Now let us consider Figure 6, where damage, i.e., loss in the global stiffness of the material under tension, is plotted against strain applied on the material. It can be observed that the global damage (broken line) determined by the damage model in the case of ±45° is in good agreement with that of the damage evaluated from the experiment (solid line). However, in the case of ±30° and ±60°, damage is underestimated by the damage model. It is known from the previous discussion that the sample with ±30° and ±60° fiber orientations exhibits multiple damage modes. A combined effect of the damage modes is, however, not considered in the model. In other words, the presence of multiple damage modes results in a higher or accelerated loss of global stiffness when compared to the presence of a single damage mode in a laminate. For example, in the case of ±60°, damage in both the 2-direction and the 12-direction leads to an excess loss of stiffness and results in a non-linear curve which is not considered in the current damage model. There might be cracks in the matrix (presence of $d_2$) but the load is still carried by the shear stiffness provided by the presence of fibers in the matrix. Similarly, in the case of ±30°, an excess loss of stiffness takes place due to the presence of both $d_1$ and $d_{12}$ in the laminate. This explains the discrepancy between the stress–strain curve obtained from the tensile experiment and the damage model. This is a shortcoming of the proposed damage model, and is a topic for future work where an interaction parameter will be introduced to ensure accelerated damage evolution in the case of the presence of multiple damage modes, as shown in Figure 7. The damage surface in that case evolves faster under the presence of multiple stress components, when compared to the presence of a single dominating stress component. For example, in Figure 7, the damage evolution is enhanced when both $Y_2$and $Y_{12}$ are present in a particular load state when compared to a load state where only either $Y_2$ or $Y_{12}$ is present.

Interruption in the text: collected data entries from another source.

-- ==== Sys2Proof/Safety.lean ====
section
/-! DEFINITION. The terms in which claims about the FXU are made: what a command answers, the history of exchanges since
the last reset, the machine's invariants, a quiet host, and the real values of float data. -/

namespace Sys2Proof.Machine

/-! ## What a command answers -/

/-- `exec` of the command gives a next state that differs from `s` in one thing only: the response RES = zext(r),
ERR = 0 stands at the end of `Q`, its latency still open. -/
def Answers (i : Instr) (s : State) (r : Nat) : Prop :=
  exec i s = .next { s with
    q := s.q ++ [{ rsp := { res := BitVec.ofNat 64 r, err := false }, wait := extraLatency s }] }

/-- RES, as a number, of the response to command i on operands a and b. -/
def resultOf (i : Instr) (a b : Nat) : Nat :=
  (execResponse { cmd := encode i, a := BitVec.ofNat 64 a, b := BitVec.ofNat 64 b }).res.toNat

/-- The command of each width-generic operation at width W (R45). -/
def addAt : FracWidth → Instr
  | .w8 => .add8
  | .w16 => .add16

/-- SUB.W. -/
def subAt : FracWidth → Instr
  | .w8 => .sub8
  | .w16 => .sub16

/-- INV.W. -/
def invAt : FracWidth → Instr
  | .w8 => .inv8
  | .w16 => .inv16

/-- MIN.W. -/
def minAt : FracWidth → Instr
  | .w8 => .min8
  | .w16 => .min16

/-- MAX.W. -/
def maxAt : FracWidth → Instr
  | .w8 => .max8
  | .w16 => .max16

/-- CMP.W. -/
def cmpAt : FracWidth → Instr
  | .w8 => .cmp8
  | .w16 => .cmp16

/-- F2X.W.F. -/
def f2xAt : FracWidth → FloatFmt → Instr
  | .w8, .f32 => .f2x8f32
  | .w16, .f32 => .f2x16f32
  | .w8, .f64 => .f2x8f64
  | .w16, .f64 => .f2x16f64

/-- X2F.W.F. -/
def x2fAt : FracWidth → FloatFmt → Instr
  | .w8, .f32 => .x2f8f32
  | .w16, .f32 => .x2f16f32
  | .w8, .f64 => .x2f8f64
  | .w16, .f64 => .x2f16f64

/-! ## The history since the last reset -/

/-- The events since the last reset edge, newest first. -/
def sinceReset (trace : List Event) : List Event := trace.takeWhile fun e => e != .reset

/-- The request an event accepted, if any. -/
def Event.acceptedRequest : Event → Option Request
  | .accepted r => some r
  | _ => none

/-- The response an event delivered, if any. -/
def Event.deliveredResponse : Event → Option Response
  | .delivered r => some r
  | _ => none

/-- The requests that transferred, oldest first. -/
def acceptedIn (trace : List Event) : List Request := (trace.filterMap Event.acceptedRequest).reverse

/-- The responses that transferred, oldest first. -/
def deliveredIn (trace : List Event) : List Response := (trace.filterMap Event.deliveredResponse).reverse

/-- How many faults are recorded against the host's program. -/
def programFaultsIn (trace : List Event) : Nat := trace.count (.programFault .illegalCommand)

/-- The requests with an illegal command word. -/
def illegalRequests (rs : List Request) : List Request := rs.filter fun r => !(cmdFields r.cmd).wellFormed

/-! ## Invariants -/

/-- The length of `Q` never exceeds DEPTH (R29). Before the first reset `Q` is unspecified (R32). -/
def QueueWithinDepth (s : State) : Prop := s.phase = .running → s.q.length ≤ Config.depth

/-- One response per request, in order: the responses delivered since the last reset, followed by those in flight, are
EXEC of the requests that transferred since then, one for one (R25, R28). -/
def AnsweredInOrder (s : State) : Prop :=
  s.phase = .running →
    deliveredIn (sinceReset s.trace) ++ responses s = (acceptedIn (sinceReset s.trace)).map execResponse

/-- A fault is on record for each illegal request accepted since the last reset, and no other (R90). Counting from the
last reset is the model's choice: R90 does not say whether a reset ends a recorded fault (notes entry 18). -/
def FaultsOnRecord (s : State) : Prop :=
  s.phase = .running →
    programFaultsIn (sinceReset s.trace) = (illegalRequests (acceptedIn (sinceReset s.trace))).length

/-- The host's program has issued no illegal command since the last reset (R90). DESIGN CHOICE (notes entry 18): R90
does not say whether a reset ends a recorded fault; here a program starts anew at a reset, and an earlier fault stays in
the trace but is not counted. -/
def SafeProgram (s : State) : Prop := programFaultsIn (sinceReset s.trace) = 0

/-- The FXU runs, reset is not applied, the host keeps its duties at the coming edge and afterwards does no more than
hold its request until it transfers. -/
def QuietHost (s : State) : Prop :=
  s.phase = .running ∧ s.pins.rst = false ∧ brokenDuty s = none ∧ s.upcoming = []

/-- n edges from s, as the host's interface runs the machine. -/
def runEdges (n : Nat) (s : State) : Host.Outcome State Fault Refusal := Host.Core.run Sys2Proof.core n s

/-- The FXU runs, rst stays 0 at the coming edge and at all later ones, and the host breaks no duty at any edge of its
run (R26, R30, R107). What it offers, and when it takes responses, is free: any list of drives. -/
def DutifulHost (s : State) : Prop :=
  s.phase = .running ∧ s.pins.rst = false ∧ (∀ p ∈ s.upcoming, p.rst = false) ∧
    ∀ (n : Nat) (t : State), runEdges n s = .next t → brokenDuty t = none

/-- The transactions of the first n edges of the run from s, edge by edge, oldest first. -/
def runTransactions : Nat → State → List Transaction
  | 0, _ => []
  | n + 1, s =>
    match step s with
    | .next t => edgeTransactions s ++ runTransactions n t
    | _ => []

/-! ## Real values of float data -/

/-- The rational value of a signed magnitude in units. -/
def signedValue (f : FloatFmt) (neg : Bool) (mag : Nat) : ℚ :=
  (if neg then -(mag : ℚ) else (mag : ℚ)) / (unitsPerOne f : ℚ)

/-- `real(f)` of R12, in the rationals with -∞ and +∞; none for a NaN. -/
def extReal (f : FloatFmt) : Datum → Option (WithBot (WithTop ℚ))
  | .nan => none
  | .inf true => some ⊥
  | .inf false => some ((⊤ : WithTop ℚ) : WithBot (WithTop ℚ))
  | .fin neg mag => some (((signedValue f neg mag : ℚ) : WithTop ℚ) : WithBot (WithTop ℚ))

/-- A finite magnitude that some datum of the format has: at most p significand bits, none below the unit, and not
above the largest finite one (R12). -/
def Representable (f : FloatFmt) (mag : Nat) : Prop :=
  mag ≤ maxFinite f ∧ ∃ k e : Nat, k < 2 ^ precision f ∧ mag = k * 2 ^ e

/-- `RNE_F(r)` of a rational r >= 0 (R13). -/
def rneOf (f : FloatFmt) (r : ℚ) : Datum := rne f false (r.num.natAbs * unitsPerOne f) r.den

/-- Clamps a datum to [0.0, 1.0] before scaling, as the source's §7 and §9 describe; a NaN passes unchanged (R63). -/
def clampUnit (f : FloatFmt) : Datum → Datum
  | .nan => .nan
  | .inf true => .fin false 0
  | .inf false => .fin false (unitsPerOne f)
  | .fin true _ => .fin false 0
  | .fin false mag => .fin false (min mag (unitsPerOne f))

/-- A datum is subnormal: not zero, and below the smallest normal magnitude (R12). -/
def Datum.isSubnormal (f : FloatFmt) : Datum → Bool
  | .fin _ mag => decide (0 < mag ∧ mag < pow2 f.fracBits)
  | _ => false

/-- Flushes a subnormal datum to a zero of its sign (R64). -/
def flushSubnormal (f : FloatFmt) (d : Datum) : Datum :=
  match d with
  | .fin neg mag => if (Datum.fin neg mag).isSubnormal f then .fin neg 0 else .fin neg mag
  | d => d

end Sys2Proof.Machine
end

3.3.2. Iosipescu Shear Test

In-plane Iosipescu shear tests were performed in the work of Breede [27] and Shi [30] for materials C/C–SiC and WHIPOX™, respectively. However, the stress–strain curves obtained were valid only in the elastic region. The test turned out to be invalid for the determination of the shear strength of the material, as the sample did not fail in the expected notched area. For this reason, it is important to note that the stress and strain values where the curves end should not be considered as the strength of the laminate under pure shear loading. Nevertheless, a comparison between the stress–strain curves is shown in Figure 8 and Figure 9 in order to demonstrate the non-linearity captured by the damage model.

As observed in Figure 8, the shear stiffness of laminates with ±15° and ±75° within the initial elastic region is comparable in the case of C/C–SiC. This is in accordance with the classical laminate theory, and for this particular reason, the curves from the damage model overlap each other. Similarly, in the case of WHIPOX™ laminates (as seen in Figure 9), the curves overlap each other in the elastic region in these fiber orientations: ±22.5° and 67.5°; ±30° and ±60°.

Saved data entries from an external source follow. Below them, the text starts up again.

/-- In the binade from 2 ^ j on they are known by a residue. -/
theorem losesOne_iff {g j a : Nat} (hg : 1 ≤ g) (hlo : 2 ^ j ≤ a) (hhi : a < 2 ^ (j + 1)) :
    LosesOne g a ↔ 4 * (a * 2 ^ g % 2 ^ (j + 1)) = 2 ^ (j + 1) := by
  obtain ⟨g, rfl⟩ := Nat.exists_eq_add_of_le' hg
  have hplace : 2 ^ (g + 1 + 1) = 4 * 2 ^ g := by ring
  constructor
  · rintro ⟨i, t, ht, rfl⟩
    rw [Nat.add_sub_cancel] at ht
    rw [hplace] at hlo hhi ⊢
    have hbinade : j = g + 2 + i := by
      have hge : 2 ^ (g + 2 + i) < 2 ^ (j + 1) := by
        refine lt_of_le_of_lt ?_ hhi
        rw [Nat.pow_add, hplace]
        exact Nat.mul_le_mul_right _ (by omega)
      have hle : 2 ^ j < 2 ^ (g + 3 + i) := by
        refine hlo.trans_lt ?_
        rw [Nat.pow_add, Nat.pow_succ, hplace]
        exact Nat.mul_lt_mul_of_pos_right (by omega) (Nat.two_pow_pos i)
      have := (Nat.pow_lt_pow_iff_right (by decide)).1 hge
      have := (Nat.pow_lt_pow_iff_right (by decide)).1 hle
      omega
    have hmod : 2 ^ (j + 1) = 4 * 2 ^ (i + (g + 1)) := by rw [hbinade]; ring
    rw [hmod, Nat.mul_assoc, ← Nat.pow_add, Nat.mul_mod_mul_right, Nat.add_assoc, Nat.mul_add_mod,
      Nat.mul_add_mod]
    omega
  · intro h
    rcases Nat.lt_or_ge j (g + 2) with hsmall | hlarge
    · obtain ⟨k, hk⟩ := Nat.exists_eq_add_of_le (Nat.lt_succ_iff.1 hsmall)
      rw [hk, Nat.pow_succ', Nat.pow_add, Nat.mul_left_comm, Nat.mul_comm (2 ^ j), Nat.mul_mod_mul_right,
        ← Nat.mul_assoc] at h
      have := Nat.eq_of_mul_eq_mul_right (Nat.two_pow_pos j) h
      omega
    · obtain ⟨i, rfl⟩ := Nat.exists_eq_add_of_le hlarge
      have hmod : 2 ^ (g + 2 + i + 1) = 4 * 2 ^ i * 2 ^ (g + 1) := by ring
      rw [hmod, Nat.mul_mod_mul_right, ← Nat.mul_assoc] at h
      have hres : a % (4 * 2 ^ i) = 2 ^ i := by
        have := Nat.eq_of_mul_eq_mul_right (Nat.two_pow_pos (g + 1)) h
        omega
      have ha : a = (4 * (a / (4 * 2 ^ i)) + 1) * 2 ^ i := by
        conv_lhs => rw [← Nat.div_add_mod a (4 * 2 ^ i), hres]
        ring
      generalize a / (4 * 2 ^ i) = v at ha
      subst ha
      have hge : 4 * 2 ^ g ≤ 4 * v + 1 :=
        Nat.le_of_mul_le_mul_right (c := 2 ^ i) (by convert hlo using 1; ring) (Nat.two_pow_pos i)
      have hlt : 4 * v + 1 < 8 * 2 ^ g :=
        Nat.lt_of_mul_lt_mul_right (a := 2 ^ i) (by convert hhi using 1; ring)
      refine ⟨i, v - 2 ^ g, by rw [Nat.add_sub_cancel]; omega, ?_⟩
      rw [hplace]
      congr 1
      omega

/-! ## The trip in units that make the reciprocal's significand an integer -/

/-- How many such units make 1.0. -/
def tripOne (w : FracWidth) (f : FloatFmt) : Nat := 2 ^ f.fracBits * 2 ^ w.bits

If pure shear stress is resolved into local stress components (${\sigma }_1$, ${\sigma }_2$ and${\sigma }_{12}$), it is observed that the matrix is under compressive stress (as seen in Figure 10). The damage model in the current work does not consider any loss of stiffness under compression, i.e., $d$ = 0 and the Young’s modulus remains constant throughout the test. Another assumption which is considered in the model is that the Young’s modulus is the same under compression and tension, which might not be the case with CMCs, as shown in the earlier publication with WHIPOX™ [38].

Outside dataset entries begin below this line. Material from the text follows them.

-- ==== Sys2Proof/Config.lean ====
section
/-! DEFINITION. What an implementation fixes, and the free values: constants with no body, of which nothing can be
proved but that they are some value (log 6). -/

namespace Sys2Proof.Config

/-- A free 64-bit value, taken by the counter State.free (log 6). -/
opaque freeWord : Nat → BitVec 64

/-- The correctly rounded result of a function of R99 on which the fuel of the enclosures ran out (log 7). -/
opaque freeResult : Nat → BitVec 64

/-- The bytes a SPDM response carries (R382 names the requests, not the contents), by request and time (log 10). -/
opaque spdmResponse : Nat → Nat → List Byte

/-- The exponent of the first root of the flits' Reed-Solomon code: R383 names the code's field, not its roots (log 26). -/
opaque fecFirst : Nat

/-- KIND and payload of a link-control flit (R384 names them, not their encoding): 0 PAUSE, 1 RESUME, 2 WIDTH, 3 REPLAY, with the
lane, wavelength set or SEQ it carries (log 26). -/
opaque controlFlit : Nat → Nat → BitVec 5 × List Byte

/-- KIND of the package's own requests, responses, collectives and shards (log 26). -/
opaque flitKind : Nat → List Byte → BitVec 5

/-- Whether an image's RSA-3072 signature verifies against the fused key (R393), by the image's bytes (log 10). -/
opaque signatureOk : List Byte → Bool

/-- The security version that an image carries: R393 does not say where in its bytes (log 10). -/
opaque securityVersion : List Byte → Nat

/-- The fused minimum of the security version (R393). -/
opaque fusedMinimum : Nat

/-- The digest of a training record, of its settings and temperature: R392 does not lay the record out (log 156). -/
opaque recordDigest : Nat → Nat → Nat

/-- Whether a unit passes the 1 ms eye check with its stored settings, by unit, settings and boot (R392, log 156). -/
opaque eyePasses : Nat → Nat → Nat → Bool

/-- Whether a core passes MCHK and the register-file march of stage 4 of a boot (R391), by physical number and boot. -/
opaque corePasses : Nat → Nat → Bool

/-- The watts below which a die's grant falls short of its matrix arrays' demand (R234 gives no number, log 151). -/
opaque arrayDemand : Nat

/-- Which of the six stretches of R234 a core's engine chooses, by core and arbitration interval (log 151). -/
opaque planeChoice : Nat → Nat → Nat

/-- The first 4,096-byte page of the areas that the ridge pair names for the images of its own saves (R281, log 19). -/
opaque imagePage : Nat

/-- The physical package identifier (R217). -/
opaque packageId : BitVec 32

/-- Deferred entries that the commit queues and their overflow region hold (R209 gives the region's bytes, not an entry's). -/
opaque deferCapacity : Nat

/-- Cores enabled per rafter die (R2). -/
def coresPerDie : Nat := 80
/-- Cores built per rafter die (R2). -/
def coresBuilt : Nat := 84
/-- Rafter dies (R2). -/
def dies : Nat := 8
/-- Enabled cores of a full package (R2). -/
def ncoreFull : Nat := 640
/-- Bytes of a core's vault (R2). -/
def vaultBytes : Nat := 0x400000
/-- Start of the vault windows (R298). -/
def vwin : Nat := 0x00FF000000000000
/-- End of the window range (R298). -/
def vwinEnd : Nat := 0x00FF000000000000 + 2 ^ 40

/-- Time units of 1/336 ns in one ac, one uc, one ns and one microsecond (R6). -/
def ac : Nat := 160
/-- See `ac`. -/
def uc : Nat := 210
/-- See `ac`. -/
def ns : Nat := 336
/-- See `ac`. -/
def us : Nat := 336000

/-- The address TRAPQ.BASE reads (R378 leaves it open, log 14): a window of the ridge pair, outside every other range. -/
def trapqBase : Nat := 0x00FE000000000000

end Sys2Proof.Config
end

As discussed in the previous section, the Iosipescu shear test could not deliver the strength values for the laminates. However, the shear modulus could be accurately determined by the test, but the results were invalid for both the materials as soon as the material left the linear elastic region, i.e., as soon as crack evolution started in the laminate. This phenomenon raises the question of whether the Iosipescu test is an appropriate method to determine the shear strength of the material. The authors believe that due to the presence of notches in the sample, the strength of the material becomes a function of the shape and direction of the notch and the fiber orientation of the sample.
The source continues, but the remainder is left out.